Mean arterial pressure intraoperatively . * Significantly different between control group and study group (P < 0.05).

Postoperatively, MAP was significantly lower in the CG on arrival to the PACU (SG: 90.5 ± 20.4 mmHg versus CG: 83.5 ± 16.3 mmHg, P = 0.024). There were no differences in MAP on discharge from PACU (SG: 90.8 ± 19.0 mmHg versus CG: 88.8 ± 19.9 mmHg, P = 0.595).

Fluids and catecholamines

Fluid balance

There were no significant differences in the net amount of fluids administered intra- and postoperatively. Also, urine output and blood loss did not differ between the groups. Values are given in Table 2.

Table 2 Fluids intra- and postoperatively

Vasopressors and inotropes

As listed in Table 3, the number of patients receiving vasopressors was equal between the two groups (SG: 42 patients versus CG: 42 patients, P = 0.994), 33 patients in the SG received inotropes during surgery, compared to none in the CG (P < 0.001). Few patients required vasopressors postoperatively with no significant difference between the two groups (SG: five patients versus CG: 9 patients, P = 0.502). None of the patients received inotropes after the end of surgery.

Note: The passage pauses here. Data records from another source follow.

/-! ## The unit (R240) -/

/-- The unit is free of an instruction and takes up the next. -/
def UnitOp.leave (o : UnitOp) (s : State) : State :=
  let c := coreOf o.thread
  (s.modCore c fun k => match k.munit with
    | some u => if u.thread = o.thread && u.replay == o.replay then { k with munit := none, morphan := none } else k
    | none => k).dueOnce (.matrixUnitStart c) |>.offer c

/-- The unit executes an instruction whose thread was killed (R249). -/
def State.orphaned (s : State) : Bool := (s.core s.here).morphan.isSome

/-- Keeps what the unit has of an instruction. -/
def UnitOp.keep (o : UnitOp) (s : State) : State :=
  s.modCore s.here fun k => { k with munit := k.munit.map fun u => if u.thread = o.thread then o else u }

/-- The row accesses of an instruction leave the unit: by its thread, its sequencer, or the unit itself after a kill; the
thread stays parked with reason ENGINE (R240). -/
def UnitOp.rows (o : UnitOp) (ops : List Access) (s : State) (got : List Byte) : Res :=
  let o := { o with started := true }
  let s := o.keep s
  if s.orphaned then
    .keep ((s.modMe fun th => { th with op := { insn := some o.insn, todo := ops, got := got } }).nextAccess s.cur)
  else o.start ops s got

/-- A unit instruction waits inside the unit. -/
def UnitOp.stay (o : UnitOp) (s : State) : Res :=
  if o.replay then .keep s
  else .keep ((s.park s.cur .engine { insn := some o.insn, phase := 2 }).dueOnce (.matrixUnitStart s.here))

/-- A page miss of a unit instruction: it leaves the unit and is issued again (R160); after a kill it waits in the unit. -/
def UnitOp.page (o : UnitOp) (s : State) : Res :=
  if s.orphaned then .keep s
  else
    let s := o.leave s
    if o.replay then .keep (s.modMe fun th => th.modFly fun x => { x with hold := .page })
    else .keep (s.park s.cur .page {})

/-! ## TLD and TST (R254, R255) -/

/-- What a list of row accesses comes to. -/
inductive RowReach where
  | ok (s : State) (l : List Access)
  | trap (s : State) (c : Cause)
  | page (s : State)

/-- Parts of one access; a store takes its bytes in order. -/
def rowParts (ea da : Word) : List (Dest × Nat × Nat) → Option (List Byte) → Nat → List Access
  | [], _, _ => []
  | (d, a, n) :: ps, bs, off =>
    { dest := d, ea := ea, da := da + BitVec.ofNat 64 off
      op := match bs with
        | none => .load a n
        | some b => .store a ((b.drop off).take n) } :: rowParts ea da ps bs (off + n)

/-- Every row is checked before any is read or written. -/
def State.reachRows (s : State) (replay : Bool) : List ((Word × Nat × Nat) × Option (List Byte)) → List Access → RowReach
  | [], acc => .ok s acc
  | ((ea, n, al), bs) :: rs, acc =>
    match s.reach s.cur ea n (if bs.isSome then rightW else rightR) al (bit bs.isSome) false replay with
    | .ok s2 da parts => s2.reachRows replay rs (acc ++ rowParts ea da parts bs 0)
    | .trap s2 c => .trap s2 c
    | .page s2 => .page s2

/-- The owner check of the targets of rows (R156). -/
def State.rowOwner (s : State) (l : List Access) : Option Access :=
  l.find? fun a => s.level < 2 && !s.ownerOk s.me.fn a.dest a.op.addr
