-- ==== Sys2Proof/Machine/Meter.lean ====
section
/-! DEFINITION. The metering engine: major 0x2A, slices and the quota boundary, windows, calibration and the power
controller (R409 to R425). -/

namespace Sys2Proof.Machine

/-! ## Who may name what (R420, R449, R450) -/

/-- A function exists. -/
def State.exists? (s : State) (f : Nat) : Bool := (s.fn f).st != .none

/-- Rights in force for the executing thread at its quad: all at P, the lease's mask at L, the function's ANDed with the
lease's below (R449). -/
def State.hasRight (s : State) (i : Nat) : Bool :=
  let q := quadOf s.here
  if s.level = 3 then true
  else (s.leaseRights q s.me.lease).getLsbD i &&
    (s.level = 2 || (smGet (s.fn s.me.fn).rights (s.quad q).rights s.me.fn).getLsbD i)

/-- A right that a form needs is in force at its issue; work that has passed its check runs to its end (R450). -/
def State.allowed (s : State) (i : Nat) : Bool := s.me.op.service || s.me.op.reply != .none || s.hasRight i

/-- The function a selector names: own for OTH = 0, bits 8:0 otherwise, or the trap (R420, R462). -/
def State.selector (s : State) (word : Half) (n : Nat) : Except Cause Nat :=
  let w : Word := word.zeroExtend 64
  let f := field n 8 0
  if bitAt n 15 then
    if s.level < 2 then .error { code := cPrivilege, tval := w }
    else if 384 ≤ f then .error { code := cIllegal, detail := 2, tval := w }
    else if s.level = 2 && s.exists? f && (s.fn f).lease != s.me.lease then .error { code := cPrivilege, tval := w }
    else .ok f
  else if 384 ≤ f then .error { code := cIllegal, detail := 2, tval := w }
  else .ok s.me.fn

/-- A privilege trap with a detail: 0 for the level, 1 for a right. -/
def noRight (word : Half) (detail : Nat) (s : State) : Res := raise cPrivilege (word.zeroExtend 64) detail s

/-- Runs a body on the function that a selector names. -/
def withFn (word : Half) (n : Nat) (k : Nat → State → Res) (s : State) : Res :=
  match s.selector word n with
  | .error c => .trap s c
  | .ok f => k f s

/-! ## Balance and boundary (R413, R414) -/

/-- 10 µJ in units of 1/256 pJ. -/
def tenMicro : Int := 10000000 * 256

/-- Amount of a function's allowances at every charging point. -/
def State.outstanding (s : State) (f : Nat) : Int :=
  s.quads.foldl (fun n p => n + (p.2.meter.al f).amount) 0 + s.dies.foldl (fun n p => n + (p.2.meter.al f).amount) 0 +
    s.odies.foldl (fun n p => n + (p.2.meter.al f).amount) 0

/-- Changes a function's allowance at every charging point that holds one. -/
def State.eachAllow (s : State) (f : Nat) (g : Allowance → Allowance) : State :=
  let ch (m : Meter) : Meter := if m.allow.any (fun p => p.1 == f) then m.modAl f g else m
  { s with quads := s.quads.map fun p => (p.1, { p.2 with meter := ch p.2.meter })
           dies := s.dies.map fun p => (p.1, { p.2 with meter := ch p.2.meter })
           odies := s.odies.map fun p => (p.1, { p.2 with meter := ch p.2.meter }) }

/-- Threads of a function that are parked QUOTA, at cores that satisfy `at?`, issue again. -/
def State.wakeQuota (s : State) (f : Nat) (at? : Nat → Bool) : State :=
  { s with threads := s.threads.map fun p =>
      if p.2.st == .parked .quota && p.2.fn == f && at? (coreOf p.1) then (p.1, { p.2 with st := .run }) else p }

/-- Changes a function's allowance at a charging point. -/
def State.modAllow (s : State) (k n f : Nat) (g : Allowance → Allowance) : State :=
  match k with
  | 0 => s.modQuad n fun x => { x with meter := x.meter.modAl f g }
  | 1 => s.modDie n fun x => { x with meter := x.meter.modAl f g }
  | _ => s.modOdie n fun x => { x with meter := x.meter.modAl f g }

/-- Refusals of a function that are on their way are cleared with those that stand: messages of the service die arrive in
order (R413, R414; log entry 20). -/
def State.clearRefusals (s : State) (f : Nat) : State :=
  let late := s.agenda.filterMap fun i => match i with
    | .sliceRefusal k n f' => if f' = f then some (k, n) else none
    | _ => none
  late.foldl (fun s p => s.modAllow p.1 p.2 f fun a => { a with asked := false })
    { s with agenda := s.agenda.filter fun i => match i with
        | .sliceRefusal _ _ f' => f' != f
        | _ => true }

/-- The function becomes ACTIVE: refusals cleared, held work resumes (R414). -/
def State.activate (s : State) (f : Nat) : State :=
  (((s.clearRefusals f).modFn f fun k => { k with boundary := false }).eachAllow f fun a => { a with refused := false, waiting := false }).wakeQuota
    f fun _ => true

/-- Whether a refill, a deposit or a write leaves enough to be ACTIVE (R414). -/
def Func.enough (k : Func) : Bool := k.unl || tenMicro ≤ k.bal || (0 < k.bal && (k.cap : Int) * 256 ≤ k.bal)

/-- Applies R414 after a refill, a deposit or a write. -/
def State.settleQuota (s : State) (f : Nat) : State :=
  if (s.fn f).boundary && (s.fn f).enough then s.activate f else s

/-- The function reaches its boundary: every allowance is recalled, the events are queued (R414). -/
def State.toBoundary (s : State) (f : Nat) : State :=
  if (s.fn f).boundary || (s.fn f).unl then s
  else
    let all := s.outstanding f
    let s := (s.modFn f fun k => { k with boundary := true, bal := k.bal + all }).eachAllow f fun a => { a with amount := 0 }
    (s.fnEvent f { cls := 3, sub := 1, id := f }).leaseEvent (s.fn f).lease (contextEvent 0x80 f)

/-! ## The five instructions (R421 to R425) -/

/-- A signed amount in whole pJ, rounded toward minus infinity. -/
def wholePj (v : Int) : Word := BitVec.ofInt 64 (v / 256)

/-- What MBAL reads (R421). -/
def State.mbal (s : State) (f what : Nat) : Word :=
  let k := s.fn f
  let a := (s.quad (quadOf s.here)).meter.al f
  if k.st = .none then 0
  else match what with
    | 0 => wholePj k.bal
    | 1 => BitVec.ofNat 64 (bit k.boundary <<< 63 + bit k.unl <<< 62 + bit a.refused <<< 61 + k.rate % 2 ^ 32)
    | 2 => BitVec.ofInt 64 a.amount
    | _ => BitVec.ofNat 64 k.cap

/-- MBAL (R421). -/
def mbalBody (word : Half) (a d : BitVec 5) (what : Nat) (s : State) : Res :=
  let n := s.gn a
  if field n 14 9 != 0 || field n 63 16 != 0 then illegal word 2 s
  else withFn word n (fun f s =>
    if bitAt n 15 && !s.allowed 6 then noRight word 1 s
    else if what = 2 then .done (s.setG d (s.mbal f what))
    else atService (fun s => .done (s.setG d (s.mbal f what))) s) s

/-- Cumulative charges of a class, or of all classes (R422). -/
def usageOf (get : Nat → Usage) (cls : Nat) : Usage :=
  if cls = 31 then
    (List.range 31).foldl (fun u c => { energy := u.energy + (get c).energy, events := u.events + (get c).events }) {}
  else get cls

/-- MUSE (R422). -/
def museBody (word : Half) (a d : BitVec 5) (s : State) : Res :=
  let n := s.gn a
  let cls := field n 20 16
  if field n 14 9 != 0 || field n 63 23 != 0 || (bitAt n 21 && 29 ≤ cls) then illegal word 2 s
  else withFn word n (fun f s =>
    if bitAt n 15 && !s.allowed 6 then noRight word 1 s
    else
      let value (u : Usage) (s : State) : Res :=
        .done (s.setGn d (if (s.fn f).st = .none then 0 else if bitAt n 21 then u.events else u.energy))
      if bitAt n 22 then atService (fun s => value (usageOf (smGet {} (s.fn f).usage) cls) s) s
      else value (usageOf (fun c => smGet {} (s.quad (quadOf s.here)).meter.usage (f * 32 + c)) cls) s) s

Table 3 Use of inotropes and vasopressors

Oxygenation

There were no differences in peripheral oxygen saturation between the two groups before surgery (SG: 98.2 ± 1.5% versus CG: 98.1 ± 2.7%, P = 0.307), at the end of surgery (SG: 98.2 ± 1.9% versus CG: 98.4 ± 2.1%, P = 0.126) and at discharge from recovery (SG: 96.7 ± 2.8% versus CG: 97.1 ± 2.5%, P = 0.440). Also, central venous saturation did not show any statistically significant difference before surgery (SG: 82.2 ± 8.4 versus CG: 82.8 ± 7.1%, P = 0.649), at the end of surgery (SG: 80.9 ± 7.9 versus CG: 80.9 ± 8.0, P = 0.977) and on discharge from the PACU (SG: 73.2 ± 8.9 versus CG: 73.0 ± 7.3, P = 0.905).

Complications

The overall number of complications was significantly lower in the SG (52 complications versus 72 complications, P = 0.038), as illustrated in Figure 3a. Further, there was a significant difference in the total number of patients with complications. In the SG, 21 (26.6%) patients had at least one complication, compared to 36 (44.4%) in the CG (P = 0.028), as depicted in Figure 3b.

Figure 3
figure 3

Postoperative complications. a) number of complications. b) number of patients with complications. * Significantly different between control group and study group (P < 0.05).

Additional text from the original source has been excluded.